*Work to complete*.
As the answer, set down the lines below from the one containing "soloUse (groupFactor s.regs) i = none)" through the one containing "unfold checkMember memberCauses", exactly and inclusively, and no others.

[Records excerpted from a collection]
/-! ### Steps, encodings, and what every step keeps -/

/-- A step runs what is fetched (R34, R36, R90, R100, R112, R116, R213, R294, R295, R340, R390, R406): with a hart first on
the agenda that may execute, waits for nothing and has no BUDGET due, it runs the one instruction of a lone word at the PC, or
the prefix and then its successor, each the word that Commits says a fetch gives; a hart that waits at a bank is passed over
until its turn there (R290); with a sequencer first, the handler's next word; with an event, that event; with a unit that a
walk found bad, its poisoning and record; and with nothing decided, a cycle passes. The agenda is log entry 5, a steward
hart's cause log entry 7, the boundary before or after a prefix log entry 19, and what a fetch observes log entry 59. -/
def Obligations.StepRunsDecoded : Prop :=
  ∀ (s : State) (rest : List Turn),
    let r := { s with agenda := rest }
    (s.agenda = [] → step s = exec .coreCycle s) ∧
    (∀ e, s.agenda = .event e :: rest → (∀ n, exec e r ≠ .fault (.notEnabled n)) → step s = exec e r) ∧
    (∀ e n, s.agenda = .event e :: rest → exec e r = .fault (.notEnabled n) → step s = .next r) ∧
    (∀ agent gang unit va, s.agenda = .found agent gang unit va :: rest → step s = .next (r.foundBad agent gang [(unit, va)])) ∧
    (∀ p run h w i, s.agenda = .bank p :: rest → (s.chanAt p).run = some run → mget? (s.chanAt p).handlers run.slot = some h →
      (s.chanAt p).switching = none → h.words[run.pcw]? = some w → decodeBrixem w = .ok i →
      step s = exec i { r with bank := p }) ∧
    (∀ k, s.agenda = .hart k :: rest →
      let f := r.focus k
      let h := f.hart
      let g := f.setHart { h with issueAt := none }
      let fetched := fun (a : State) (va : XWord) (w : Word) (b : State) => ∃ pa, access a .fetch va 4 0 = .ok (pa, b) ∧
        poisonCheck (b.setRegs { b.regs with storeBuf := [] }) .fetch va pa 4 0 = .ok () ∧ w = fetchedWord b pa
      let alone := fun (w : Word) (i : Instr) => decodeWord w = .ok i ∧ i.isPfx = false ∧ i.kbit = false ∧ namesCv w = false ∧
        isVscore i = false ∧ isVexpm i = false ∧ isVaccv i = false
      let owns := fun i => h.steward = true ∨ f.core.owned = true ∧ f.core.owner.toNat = h.ctx ∨ ownerChecked i = false
      (∀ p t, h.wait = some (.bankMode p t) → bankTurnOf f k p t = false → step s = .next r) ∧
      (h.live = .running → (if h.steward then Config.stewardBase ≤ k ∧ k < Config.stewardBase + 4
        else f.core.serves = some h.ctx ∧ f.core.moving = none ∧ f.core.retired = false) → h.wait = none →
      (h.tl ≠ 0 ∨ h.cyb = 0 ∨ s.gtime < h.stripOpened + h.cyb.toNat) →
      (∀ w i b, h.regs.pfxValid = false → fetched g h.regs.pc w b → alone w i → owns i →
        memberCauses b i h.regs.pc .absent = [] → step s = exec i b) ∧
      (∀ w p b v i c t, h.regs.pfxValid = false → fetched g h.regs.pc w b → decodeWord w = .ok p → p.isPfx = true →
        fetched b (h.regs.pc + 4) v c → alone v i → owns i → (vecUse (groupFactor h.regs) i).isSome = true →
        memberCauses c i (h.regs.pc + 4) (.ofFields (w.setWidth 25) h.regs.pc) = [] →
        exec p c = .next t → t.hart.undo ≠ none → step s = exec i t) ∧
      (∀ w i b, h.regs.pfxValid = true → fetched g h.regs.pc w b → alone w i → owns i →
        (vecUse (groupFactor h.regs) i).isSome = true →
        memberCauses b i h.regs.pc (.ofFields h.regs.pfxFields h.regs.pc) = [] → step s = exec i b)))
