/-- Each of them takes a write under its mask. -/
theorem csr_merges (s : State) (v : XWord) : ∀ k ∈ contextCsrs, Merges s (BitVec.ofNat 12 k) v := by
  simp only [contextCsrs, List.forall_mem_cons, List.not_mem_nil, false_implies, implies_true, and_true]
  refine ⟨merges_readOnly rfl rfl, merges_readOnly rfl rfl, merges_readOnly rfl rfl, merges_readOnly rfl rfl, merges_readOnly rfl rfl,
    merges_pfxs s v, merges_frm s v, merges_field (xword_field _) (xword_field _) (place_setWidth 7 v) rfl,
    merges_field (xword_field _) (xword_field _) (place_setWidth 32 v) rfl, merges_readOnly rfl rfl,
    merges_field (xword_field _) (xword_field _) (place_setWidth 16 v) rfl,
    merges_field (xword_field _) (xword_field _) (place_setWidth 32 v) rfl,
    merges_field (xword_field _) (xword_field _) (place_setWidth 40 v) rfl, merges_tspan s v, merges_readOnly rfl rfl,
    merges_field (xword_mul_field 7 _) (xword_mul_field 7 _) (place_field 12 7 v) rfl, merges_tl s v,
    merges_field (xword_mul_field 10 _) (xword_mul_field 10 _) (place_field 47 10 v) rfl, merges_readOnly rfl rfl,
    merges_field (xword_field _) (xword_field _) (place_setWidth 57 v) rfl,
    merges_field (xword_field _) (xword_field _) ?_ rfl, merges_ts rfl rfl rfl, merges_readOnly rfl rfl,
    merges_field (xword_field _) (xword_field _) (place_setWidth 57 v) rfl,
    merges_field (xword_field _) (xword_field _) ?_ rfl, merges_ts rfl rfl rfl, merges_readOnly rfl rfl, merges_readOnly rfl rfl,
    merges_readOnly rfl rfl, merges_readOnly rfl rfl, merges_readOnly rfl rfl⟩
  all_goals
    rw [← place_setWidth 64, BitVec.setWidth_eq]
    rfl

/-! ### The instructions -/

theorem checkMember_solo {s : State} {i : Instr} (h1 : vecUse (groupFactor s.regs) i = none) (h2 : soloUse (groupFactor s.regs) i = none)
    (h3 : stewardOnly i = true → s.hart.steward = true) : checkMember s i = .ok () := by
  have hp : (stewardOnly i && !s.hart.steward) = false := by
    cases hi : stewardOnly i
    · rfl
    · rw [h3 hi]
      rfl
  unfold checkMember memberCauses
  rw [h1]
  simp only [soloCauses, h2, hp]
  rfl

/-- The machine `b` once a register is written with v and its old value is in register d. -/
def State.csrSet (b : State) (c : BitVec 12) (v : XWord) (d : BitVec 5) : State := (csrWrite b c v).setX d (csrRead b c)

theorem csrSet_hart (b : State) (c : BitVec 12) (v : XWord) (d : BitVec 5) :
    (b.csrSet c v d).hart = { (csrWrite b c v).hart with regs := writeX (csrWrite b c v).hart.regs d (csrRead b c) } := rfl

/-- How the write of a register ends in t: the registers and the hart that the end of a convoy leaves, in whatever strip. -/
def CsrEnds (u t : State) : Prop :=
  t.hart.regs = { u.hart.regs with
    pc := u.hart.regs.pc + 4, pend := none, cv := none, chain := none, first := none, member := 0 } ∧
  t.hart = { u.hart with
    regs := t.hart.regs, undo := none, wait := none, readySince := readyAt u.gtime, ckpt := t.hart.ckpt, scp := t.hart.scp
    stripOpened := t.hart.stripOpened, early := false } ∧
  t = { u with hart := t.hart }

theorem csrEnds_retired {u : State} (h : u.hart.early = false) : CsrEnds u u.advance.retired := by
  refine ⟨rfl, ?_, rfl⟩
  rw [← h]
  rfl

theorem csrEnds_reopened (u : State) : CsrEnds u u.advance.reopened := ⟨rfl, rfl, rfl⟩

/-- Register d takes the old value, and no other scalar register changes. -/
theorem CsrEnds.writesX {b t : State} {c : BitVec 12} {v : XWord} {d : BitVec 5} (h : CsrEnds (b.csrSet c v d) t) :
    WritesX b t d (csrRead b c) := by
  obtain ⟨hregs, -, -⟩ := h
  have hx : ∀ r, t.x r = readX (writeX (csrWrite b c v).hart.regs d (csrRead b c)) r := fun r => by
    rw [State.x, State.regs, hregs]
    rfl
  have hb : ∀ r, readX (csrWrite b c v).hart.regs r = b.x r := fun r => by
    rw [csrWrite_frame]
    rfl
  refine ⟨rfl, fun r hr => ?_⟩
  rw [hx, readX_writeX, if_neg hr, hb]

theorem CsrEnds.regs {b t : State} {c : BitVec 12} {v : XWord} {d : BitVec 5} (h : CsrEnds (b.csrSet c v d) t) :
    t.regs = { b.regs with
      x := t.regs.x, pc := t.regs.pc, pend := none, cv := none, chain := none, first := none, member := 0
      frm := t.regs.frm, fflags := t.regs.fflags, seed := t.regs.seed, gens := t.regs.gens
      pfxFields := t.regs.pfxFields, pfxValid := t.regs.pfxValid } := by
  obtain ⟨hregs, -, -⟩ := h
  rw [State.regs, hregs, csrSet_hart, writeX_eq, csrWrite_frame]
  rfl

theorem CsrEnds.pc {b t : State} {c : BitVec 12} {v : XWord} {d : BitVec 5} (h : CsrEnds (b.csrSet c v d) t) :
    t.regs.pc = b.regs.pc + 4 := by
  obtain ⟨hregs, -, -⟩ := h
  rw [State.regs, hregs, csrSet_hart, writeX_eq, csrWrite_frame]
  rfl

*Answer for this exercise*.
theorem checkMember_solo {s : State} {i : Instr} (h1 : vecUse (groupFactor s.regs) i = none) (h2 : soloUse (groupFactor s.regs) i = none)
    (h3 : stewardOnly i = true → s.hart.steward = true) : checkMember s i = .ok () := by
  have hp : (stewardOnly i && !s.hart.steward) = false := by
    cases hi : stewardOnly i
    · rfl
    · rw [h3 hi]
      rfl
  unfold checkMember memberCauses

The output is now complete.